Start of Block

-- ==== Sys2Proof/Certificates/Slice0/Obligations.lean ====
section
/-! DEFINITION. The statements for the provers. Each is about the machine and about every state that
meets its hypotheses; `settled`, a premise of many, holds after reset and is kept by every step
(`ResetIsSound`, `StepKeepsSettled`). A statement says what changes, and with `changesOnly` and
`followsOnly` that nothing else does. -/

section Statements

open Sys2Proof Sys2Proof.Machine

/-! ## The step, reset and the invariants -/

/-- A step runs the command at the front of the queue with the queue's rest. With no command waiting the
clock counts one microsecond (the model's choice, log entry 1): the 1 ms of a RESTART that is then
over is over for good (R184), and nothing else changes. -/
def Obligations.StepTakesFrontCommand : Prop :=
  (∀ (s : State) (c : Instr) (rest : List Instr), s.pending = c :: rest →
    step s = exec c { s with pending := rest }) ∧
  ∀ s : State, s.pending = [] →
    ∃ t, step s = .next t ∧ elapsed t.clock s.clock = 1 ∧
      t.restartHold = (if due t.clock s.restartHold = true then none else s.restartHold) ∧
      changesOnly [.clock, .restartHold] s t

/-- After reset the machine is in RESET, the image is empty, no channel works, no output is on and no
alert line is asserted (R1, R180, R184, R191); and every invariant stated below holds. Two clauses
are the model's choice: that State.reset is a first power-up with the cause POWER-ON pending (log
entry 3), and that its keep-alive store holds the values of a power-on, on which the range of the
trims rests (log entry 30). -/
def Obligations.ResetIsSound : Prop :=
  State.reset.startup = .reset ∧ State.reset.pendingCause = .powerOn ∧
    State.reset.loader.image = [] ∧ State.reset.loader.status = .loading ∧
    (∀ p, (channelOf State.reset p).state = .off) ∧ channelsOff State.reset = true ∧
    State.reset.alerts.lineA = false ∧ State.reset.alerts.lineB = false ∧
    (∀ o, (outputOf State.reset o).on = false) ∧
    settled State.reset = true ∧ bounded State.reset = true ∧ trimsInRange State.reset = true ∧
    headsRight State.reset ∧ queueOrdered State.reset.line.queue ∧ postureRight State.reset

/-- No command ends in a fault or a refusal: each gives a next state, and leaves the commands that
wait alone. That a command whose event cannot take place in the present state gives one too, is the
model's choice (log entry 2); the rules say of such expiries only that they do not take place (R12,
R26, R41, R84, R99, R117, R124, R141). -/
def Obligations.EveryCommandCompletes : Prop :=
  ∀ (i : Instr) (s : State), ∃ t, exec i s = .next t ∧ t.pending = s.pending

/-- Every step keeps signs, aspects, lamps, condition sources and alert lines as the rest of the state
asks (R118, R119, R140, R141, R122, R187, R188, R191). -/
def Obligations.StepKeepsSettled : Prop :=
  ∀ s t : State, settled s = true → step s = .next t → settled t = true

/-- Every step keeps every collection to its largest size (R10, R13, R42, R61, R74, R98, R131, R134,
R162, R195). -/
def Obligations.StepKeepsBounded : Prop :=
  ∀ s t : State, bounded s = true → step s = .next t → bounded t = true

/-- Every step keeps every active trim, and every pending one, within 3,686..4,506 (R165); the outbound
queue ordered by class, with no two frames of one kind and tag (R61, R62); and every channel OFF outside
JOINING and RUNNING, and every channel beyond the lane count (R1, R183). -/
def Obligations.StepKeepsTrimsAndQueue : Prop :=
  ∀ s t : State, step s = .next t →
    (trimsInRange s = true → trimsInRange t = true) ∧
      (queueOrdered s.line.queue → queueOrdered t.line.queue) ∧
      (channelsOff s = true → channelsOff t = true)

/-- Every step keeps heads and held set right: an empty queue has no head state, a waiting record at
the front has one, and the held set names the lanes with HELD heads, each once (section 8.1). -/
def Obligations.StepKeepsHeadsRight : Prop :=
  ∀ s t : State, headsRight s → step s = .next t → headsRight t

/-- Every step keeps the posture what R87 makes it: JOINING until the join ends, and from then on what
the rows of the peer table give. -/
def Obligations.StepKeepsPostureRight : Prop :=
  ∀ s t : State, postureRight s → step s = .next t → postureRight t

/-! ## Strip channels, pairing, assembly and trim (chapters 1 to 3 and 9) -/

/-- The edges of a conditioned signal that are no pulse end, and a pulse that has no end. PULSE_START:
an ARMED channel enters PULSE with the clock as its start, area zero and clip no (R2).
SIGNAL_BELOW_TRIGGER: a channel in WAIT goes to ARMED; one that is OFF stays OFF (R1). Neither
delivers anything. STUCK_REPORT: a pulse in progress for 60 s is abandoned, the channel goes to WAIT,
and the strip has a hard event: FAILED, the hard flag with cause STUCK and, in LISTEN, the time; a
flag already set gives the hard overflow (R4, R171, R172). -/
def Obligations.SignalEdgesAndStuckPulses : Prop :=
  ∀ (s : State) (p : Strip), settled s = true →
    ((channelOf s p).state = .armed →
      ∃ t, exec (.pulseStart p) s = .next t ∧
        channelOf t p =
          { state := .pulse, start := s.clock, area := 0, clipped := false
            noise := (channelOf s p).noise } ∧
        (∀ q, q ≠ p → channelOf t q = channelOf s q) ∧
        signalAbove t p = true ∧ (∀ q, q ≠ p → signalAbove t q = signalAbove s q) ∧
        t.inputs.presence = s.inputs.presence ∧ changesOnly [.channels, .inputs] s t) ∧
    ((channelOf s p).state = .wait ∨ (channelOf s p).state = .off →
      ∃ t, exec (.signalBelowTrigger p) s = .next t ∧
        channelOf t p =
          { channelOf s p with
            state := if (channelOf s p).state = .wait then .armed else .off } ∧
        (∀ q, q ≠ p → channelOf t q = channelOf s q) ∧
        signalAbove t p = false ∧ (∀ q, q ≠ p → signalAbove t q = signalAbove s q) ∧
        t.inputs.presence = s.inputs.presence ∧ changesOnly [.channels, .inputs] s t) ∧
    ((channelOf s p).state = .pulse → 60000000 ≤ elapsed s.clock (channelOf s p).start →
      ∃ t, exec (.stuckReport p) s = .next t ∧
        channelOf t p = { channelOf s p with state := .wait } ∧
        (∀ q, q ≠ p → channelOf t q = channelOf s q) ∧
        healthOf t p =
          (match (healthOf s p).hard with
          | none =>
            { healthOf s p with
              failed := true, hard := some .stuck
              hardTime := if s.health.state = .listen then some s.clock else none }
          | some _ => { healthOf s p with failed := true, hardOverflow := true }) ∧
        (∀ q, q ≠ p → healthOf t q = healthOf s q) ∧
        t.health.state = s.health.state ∧ t.health.walk = s.health.walk ∧ followsOnly s t ∧
        changesOnly [.channels, .health, .signs, .lamps, .entry, .alerts] s t)

/-- PULSE_END. An area, the sum of the samples held at 16,777,215, below the minimum is noise: it is
counted and goes no further. Otherwise the hit is reported, clipped at a full scale sample or a held
area. From a FAILED strip it is dropped by the pairing unit. From a GOOD one with no hit held in an
adjacent lane it takes its own hold with its start, width and area, its lane mode and a 40 ms
coincidence timer; an earlier hit there leaves first, unmerged: a DUAL lead, in time and with room,
joins the FIFO, a DUAL trail with no lead waiting blames the lead strip, and one that pairs with the
front lead, or a hit stamped SINGLE, forms an axle, here in a lane with no open vehicle (R2, R3, R5,
R6, R9 to R11, R13, R15, R18, R37, R169). An earlier lead that is late or meets a full FIFO is the
matter of `HeldLeadJoinsFifo`, an axle in a lane with an open vehicle of `AxlesJoinOrCloseVehicle`. A
pulse that rises and falls at one clock reading has width 0, though the range of R2 begins at 1: the
model's choice (log entry 40). The monitor sees every such report: the strip's silence run becomes 0,
and its clip run 0 or, clipped, one more with a soft event; the 8th clipped report in a row is a hard
event with cause CLIPPED: the strip is FAILED, its lane's mode follows and the run is 0 (R168, R170,
R172 to R174). The channel goes to ARMED. -/
def Obligations.PulseEndCountsNoiseOrTakesHold : Prop :=
  ∀ (s : State) (p : Strip) (l : List Sample) (a : Nat) (c : Bool), settled s = true →
    (channelOf s p).state = .pulse → elapsed s.clock (channelOf s p).start ≤ 60000000 →
    (channelOf s p).area ≤ 16777215 → a = (channelOf s p).area + (l.map Sample.counts).sum →
    (c = true ↔ (channelOf s p).clipped = true ∨ (∃ x ∈ l, x.fullScale = true) ∨ 16777215 < a) →
    let x : HeldHit :=
      { hit :=
          { strip := p, start := (channelOf s p).start
            width := elapsed s.clock (channelOf s p).start, area := min 16777215 a, clipped := c }
        delivered := s.clock, mode := laneMode s p.lane, expires := later s.clock 40000 }
    let lane := s.pairing.at p.lane
    let ended (noise : Count) (t : State) : Prop :=
      (channelOf t p).state = .armed ∧ (channelOf t p).noise = noise ∧
        (∀ q, q ≠ p → channelOf t q = channelOf s q) ∧
        signalAbove t p = false ∧ (∀ q, q ≠ p → signalAbove t q = signalAbove s q) ∧
        t.inputs.presence = s.inputs.presence
    let reported (t : State) : Prop :=
      ended (channelOf s p).noise t ∧ healthOf t p = afterReport s c (healthOf s p) ∧
        t.health.state = s.health.state ∧ t.health.walk = s.health.walk ∧ followsOnly s t
    let alone (t : State) : Prop :=
      reported t ∧ (∀ q, q ≠ p → healthOf t q = healthOf s q) ∧
        laneMode t p.lane = modeWith s p (afterReport s c (healthOf s p)).failed
    (min 16777215 a < s.cfg.minArea →
      ∃ t, exec (.pulseEnd p l) s = .next t ∧ ended ((channelOf s p).noise + 1) t ∧
        changesOnly [.channels, .inputs] s t) ∧
    (s.cfg.minArea ≤ min 16777215 a → stripFailed s p = true →
      ∃ t, exec (.pulseEnd p l) s = .next t ∧ alone t ∧
        changesOnly [.channels, .inputs, .health, .signs, .lamps, .entry, .alerts] s t) ∧
    (s.cfg.minArea ≤ min 16777215 a → stripFailed s p = false → mergePartner s p = none →
      (holdOf s p.lane p.pos = none →
        ∃ t, exec (.pulseEnd p l) s = .next t ∧ alone t ∧
          holdOf t p.lane p.pos = some x ∧
          (∀ k q, (k, q) ≠ (p.lane, p.pos) → holdOf t k q = holdOf s k q) ∧
          (∀ k, (t.pairing.at k).fifo = (s.pairing.at k).fifo ∧
            (t.pairing.at k).history = (s.pairing.at k).history) ∧
          (c = false → changesOnly [.channels, .inputs, .pairing, .health] s t) ∧
          changesOnly [.channels, .inputs, .pairing, .health, .signs, .lamps, .entry, .alerts] s t) ∧
      ∀ y, holdOf s p.lane p.pos = some y → y.hit.strip = p →
        (y.mode = .dual → p.pos = .lead → lane.fifo.length < 6 →
          atOrAfter s.clock (later y.hit.start (s.cfg.spacing.at p.lane * 2000)) = false →
          ∃ t, exec (.pulseEnd p l) s = .next t ∧ alone t ∧
            t.pairing.at p.lane =
              { lane with
                leadHold := some x
                fifo := lane.fifo ++
                  [{ start := y.hit.start, width := y.hit.width, area := y.hit.area
                     clipped := y.hit.clipped, partner := none, joined := s.clock
                     expiry := later y.hit.start (s.cfg.spacing.at p.lane * 2000) }] } ∧
            sameBut p.lane s.pairing t.pairing ∧
            changesOnly [.channels, .inputs, .pairing, .health, .signs, .lamps, .entry, .alerts]
              s t) ∧
        (y.mode = .dual → p.pos = .trail → lane.fifo = [] →
          ∃ t, exec (.pulseEnd p l) s = .next t ∧ reported t ∧
            healthOf t ⟨p.lane, .lead⟩ = afterBlame s (healthOf s ⟨p.lane, .lead⟩) ∧
            (∀ q : Strip, q.lane ≠ p.lane → healthOf t q = healthOf s q) ∧
            t.pairing.at p.lane = { lane with trailHold := some x } ∧
            sameBut p.lane s.pairing t.pairing ∧
            changesOnly [.channels, .inputs, .pairing, .health, .signs, .lamps, .entry, .alerts]
              s t) ∧
        (y.mode = .dual → p.pos = .trail → s.vehicles.at p.lane = none →
          ∀ (z : PendingLead) (rest : List PendingLead) (v : Nat), lane.fifo = z :: rest →
          1 ≤ elapsed y.hit.start z.start → elapsed y.hit.start z.start < 2147483648 →
          v = min 4000 (s.cfg.spacing.at p.lane * 100000 / elapsed y.hit.start z.start) →
          ∃ (t : State) (e : Axle), exec (.pulseEnd p l) s = .next t ∧ alone t ∧
            opensVehicle p.lane e s t ∧ e.time = z.start ∧ e.partner = z.partner ∧
            e.speed = some v ∧
            t.pairing.at p.lane =
              { lane with
                trailHold := some x, fifo := rest
                history := (if 4 ≤ lane.history.length then lane.history.tail
                  else lane.history) ++ [v] } ∧
            sameBut p.lane s.pairing t.pairing ∧
            changesOnly [.channels, .inputs, .pairing, .vehicles, .health, .counters, .signs,
              .lamps, .entry, .alerts] s t) ∧
        (y.mode = .single → s.vehicles.at p.lane = none →
          ∃ (t : State) (e : Axle), exec (.pulseEnd p l) s = .next t ∧ alone t ∧
            opensVehicle p.lane e s t ∧ e.time = y.hit.start ∧ e.partner = none ∧
            e.flags.single = true ∧ fromOneStrip s p y.hit.area e ∧
            holdOf t p.lane p.pos = some x ∧
            (∀ k q, (k, q) ≠ (p.lane, p.pos) → holdOf t k q = holdOf s k q) ∧
            (∀ k, (t.pairing.at k).fifo = (s.pairing.at k).fifo ∧
              (t.pairing.at k).history = (s.pairing.at k).history) ∧
            changesOnly [.channels, .inputs, .pairing, .vehicles, .health, .counters, .signs,
              .lamps, .entry, .alerts] s t))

End of Block

Both end lines included, restate word for word the lines above from the line with "A statement says" to the line with "are the model's", and nothing else.

(`ResetIsSound`, `StepKeepsSettled`). A statement says what changes, and with `changesOnly` and
`followsOnly` that nothing else does. -/

section Statements

open Sys2Proof Sys2Proof.Machine

/-! ## The step, reset and the invariants -/

/-- A step runs the command at the front of the queue with the queue's rest. With no command waiting the
clock counts one microsecond (the model's choice, log entry 1): the 1 ms of a RESTART that is then
over is over for good (R184), and nothing else changes. -/
def Obligations.StepTakesFrontCommand : Prop :=
  (∀ (s : State) (c : Instr) (rest : List Instr), s.pending = c :: rest →
    step s = exec c { s with pending := rest }) ∧
  ∀ s : State, s.pending = [] →
    ∃ t, step s = .next t ∧ elapsed t.clock s.clock = 1 ∧
      t.restartHold = (if due t.clock s.restartHold = true then none else s.restartHold) ∧
      changesOnly [.clock, .restartHold] s t

/-- After reset the machine is in RESET, the image is empty, no channel works, no output is on and no
alert line is asserted (R1, R180, R184, R191); and every invariant stated below holds. Two clauses
are the model's choice: that State.reset is a first power-up with the cause POWER-ON pending (log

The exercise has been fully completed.